- **DATA SUPPLIED**
▬▬▬▬▬▬▬▬▬▬
-- ==== Sys2Proof/Machine/Operands.lean ====
section
/-! DEFINITION. Operand forms: the PRED field and path masks (R42), meld translation and allotments (R40, R41), reads
under the scoreboard, the futures and the short STALL (R43, R130, R131, R214), effective addresses (R49), and the checks of
an access (R167, R193, R221, R233); and the frames in which lane-set and uniform-set instructions run (R7, R56, R94,
R157). -/

namespace Sys2Proof.Machine

/-- Why a lane does not complete an instruction at this issue: the whole bundle is held (R110), the lane parks, or it
raises a cause. -/
inductive Stop where
  | hold
  | park (on : Park)
  | raise (r : Raise)
deriving DecidableEq, Repr

def Stop.cause (c : Nat) : Stop := .raise { cause := c }
def Stop.causeAt (c : Nat) (addr : DWord) : Stop := .raise { cause := c, addr := addr }

/-! ## Register codes (R40, R41) -/

/-- The first meld code of an encoding. -/
def meldBase : Enc → Nat
  | .d => 240
  | .l => 1008

def isMeldCode (e : Enc) (code : Nat) : Bool := meldBase e ≤ code && code < meldBase e + 16

/-- The physical register of a code in a lane: translated through its path row in an open region, then held against the
allotment. -/
def physReg (g : Group) (t : Thread) (code : Nat) : Except Stop Nat :=
  let r := if g.region && isMeldCode g.enc code then
      ((g.meld.getD []).getD (16 * t.path.toNat + (code - meldBase g.enc)) 0).toNat
    else code
  if r < g.vregs then .ok r else .error (Stop.cause 2)

/-- The registers of a run (never translated: a meld code of a run is ILLOP before). -/
def physRun (g : Group) (t : Thread) (code n : Nat) : Except Stop (List Nat) :=
  if n ≤ 1 then (physReg g t code).map fun r => [r]
  else if code + n ≤ g.vregs then .ok ((List.range n).map (code + ·)) else .error (Stop.cause 2)

/-- A read of a physical register: it waits for a scoreboarded writer, parks on a pending future, raises FUTFAIL on a
faulted one (R130, R131, R214). -/
def readReg (g : Group) (t : Thread) (r : Nat) : Except Stop Word :=
  if g.ilk && (mapFind r t.vtag).isSome then .error .hold
  else
    match mapFind r t.fut with
    | some (.pending c k n) => .error (.park (.future c k n))
    | some .faulted => .error (Stop.cause 0x0C)
    | none => .ok (mapGet 0 t.v r)

def readVec (g : Group) (t : Thread) (code : Nat) : Except Stop Word :=
  match physReg g t code with
  | .ok r => readReg g t r
  | .error e => .error e

def readRun (g : Group) (t : Thread) (code n : Nat) : Except Stop (List Word) :=
  match physRun g t code n with
  | .ok rs => rs.mapM (readReg g t)
  | .error e => .error e

/-- An operand of 32 or 64 bits as a number (R3). -/
def readWide (g : Group) (t : Thread) (wide : Bool) (code : Nat) : Except Stop Nat :=
  if wide then (readRun g t code 2).map fun ws => (ws.getD 0 0).toNat + 2 ^ 32 * (ws.getD 1 0).toNat
  else (readVec g t code).map (·.toNat)

/-- A predicate operand (R137). -/
def readPred (g : Group) (t : Thread) (k : Nat) : Except Stop Bool :=
  if g.ilk && (mapFind k t.ptag).isSome then .error .hold else .ok (getBit8 t.p k)

/-! ## What a lane writes -/

/-- Register writes of one lane. -/
structure Writes where
  v : List (Nat × Word) := []
  p : List (Nat × Bool) := []
  x : List (Nat × Word) := []
deriving DecidableEq, Repr
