/-- The entry that an inspect waits for is gone from its core. -/
def State.awaitOver (s : State) (x : Nat × Nat × Nat × Place) : Bool :=
  let (core, seq, gid, p) := x
  !((s.core core).entries.any fun e => e.seq == seq && e.gid == gid && e.at_ == p)

/-- A TST under way at a core whose address register names an object (0: none): its sectors count as stores that the core
holds (R187, R231). -/
def State.storesTile (s : State) (core : Nat) (obj : Word) : Bool :=
  s.groups.any fun (_, g) => g.core == core && g.tst.any (·.obj == obj)

/-- A core that holds no store of an object leaves the object's roster. -/
def State.leaveObject (s : State) (core : Nat) (id : Word) : State :=
  if s.storesTile core id || (s.core core).entries.any (·.obj == id) then s
  else
    let forget := fun (e : Lookup) => if e.id == id then { e with known := false } else e
    (s.setObject id fun o => { o with roster := maskDrop o.roster [core] }).setCore core fun c =>
      { c with lookup := c.lookup.map forget }

/-- A core that holds no plain store for a slice's lines leaves its plain roster. -/
def State.leavePlain (s : State) (core slice : Nat) : State :=
  if s.storesTile core 0 || (s.core core).entries.any fun e => e.obj == 0 && e.at_.cached && e.at_.slice == slice then s
  else
    (s.setSlice slice fun k => { k with roster := maskDrop k.roster [core] }).setCore core fun c =>
      { c with plainKnown := setDel slice c.plainKnown }

/-- The live objects that hold an address and that a partition sees. -/
def State.objectsAt (s : State) (part va : Nat) : List ObjEntry :=
  s.slices.flatMap fun (_, k) => (mapVals k.objects).filter fun o => o.visible part && o.covers va 1

def Inspect.address (x : Inspect) : Nat := x.lo.toNat + 2 ^ 32 * x.hi.toNat

/-- A core acknowledges its push: it leaves the rosters it may leave. -/
def State.ackCore (s : State) (id : Nat) (x : Inspect) (core : Nat) : State :=
  let s := s.setInspect id fun x =>
    { x with pushing := setDel core x.pushing, awaits := x.awaits.filter fun a => a.1 != core }
  let s := s.setCore core fun c => { c with insq := c.insq.filter (· != id) }.countIstat x.part 1 1
  match x.form, x.slice with
  | 3, _ => s.leaveObject core x.lo
  | 4, _ => s.leaveObject core x.lo
  | 5, some k => (s.objectsAt x.part x.address).foldl (fun s o => s.leaveObject core o.id) (s.leavePlain core k)
  | _, _ => s

/-- Every inspect whose push at a core is acknowledged in whole. -/
def State.ackInspects (s : State) (core : Nat) : State :=
  s.inspects.foldl (fun s (id, x) =>
    if x.pushing.contains core && x.awaits.all fun a => a.1 != core || s.awaitOver a then s.ackCore id x core else s) s

/-- ROSTER_BIT_REQUEST: the entry or the slice sets a core's bit and answers (R231, R232). -/
def execRosterBitRequest (core : Nat) (objid : Word) (slice : Nat) (s : State) :
    Host.Outcome State Fault Refusal :=
  if core < 128 ∧ slice < 128 then
    if objid ≠ 0 then .next ((s.rosterObject core objid).getD s) else .next (s.rosterPlain core slice)
  else .next s

/-- OBJECT_LOOKUP_FILL: a miss in a core's object lookup is filled from the entry (R231). -/
def execObjectLookupFill (core : Nat) (objid : Word) (s : State) : Host.Outcome State Fault Refusal :=
  if core < 128 then .next (s.lookupFill core objid) else .next s

/-- PAGE_WALK: a walk for a partition's page fills the core's and the stack's TLBs; an absent translation fills nothing
(R220). -/
def execPageWalk (core part : Nat) (va : DWord) (s : State) : Host.Outcome State Fault Refusal :=
  if core < 128 ∧ va.toNat < 2 ^ 56 then
    match s.walk part va.toNat with
    | some e => .next (s.tlbFill core e)
    | none => .next s
  else .next s

end Sys2Proof.Machine
end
▬▬▬▬▬▬▬▬▬▬
From the records above, give again exactly the lines running from the line with "def physReg (g" to the line with "(mapGet 0 t.v r)", inclusive.

- **ANSWER BOX**
def physReg (g : Group) (t : Thread) (code : Nat) : Except Stop Nat :=
  let r := if g.region && isMeldCode g.enc code then
      ((g.meld.getD []).getD (16 * t.path.toNat + (code - meldBase g.enc)) 0).toNat
    else code
  if r < g.vregs then .ok r else .error (Stop.cause 2)

/-- The registers of a run (never translated: a meld code of a run is ILLOP before). -/
def physRun (g : Group) (t : Thread) (code n : Nat) : Except Stop (List Nat) :=
  if n ≤ 1 then (physReg g t code).map fun r => [r]
  else if code + n ≤ g.vregs then .ok ((List.range n).map (code + ·)) else .error (Stop.cause 2)

/-- A read of a physical register: it waits for a scoreboarded writer, parks on a pending future, raises FUTFAIL on a
faulted one (R130, R131, R214). -/
def readReg (g : Group) (t : Thread) (r : Nat) : Except Stop Word :=
  if g.ilk && (mapFind r t.vtag).isSome then .error .hold
  else
    match mapFind r t.fut with
    | some (.pending c k n) => .error (.park (.future c k n))
    | some .faulted => .error (Stop.cause 0x0C)
    | none => .ok (mapGet 0 t.v r)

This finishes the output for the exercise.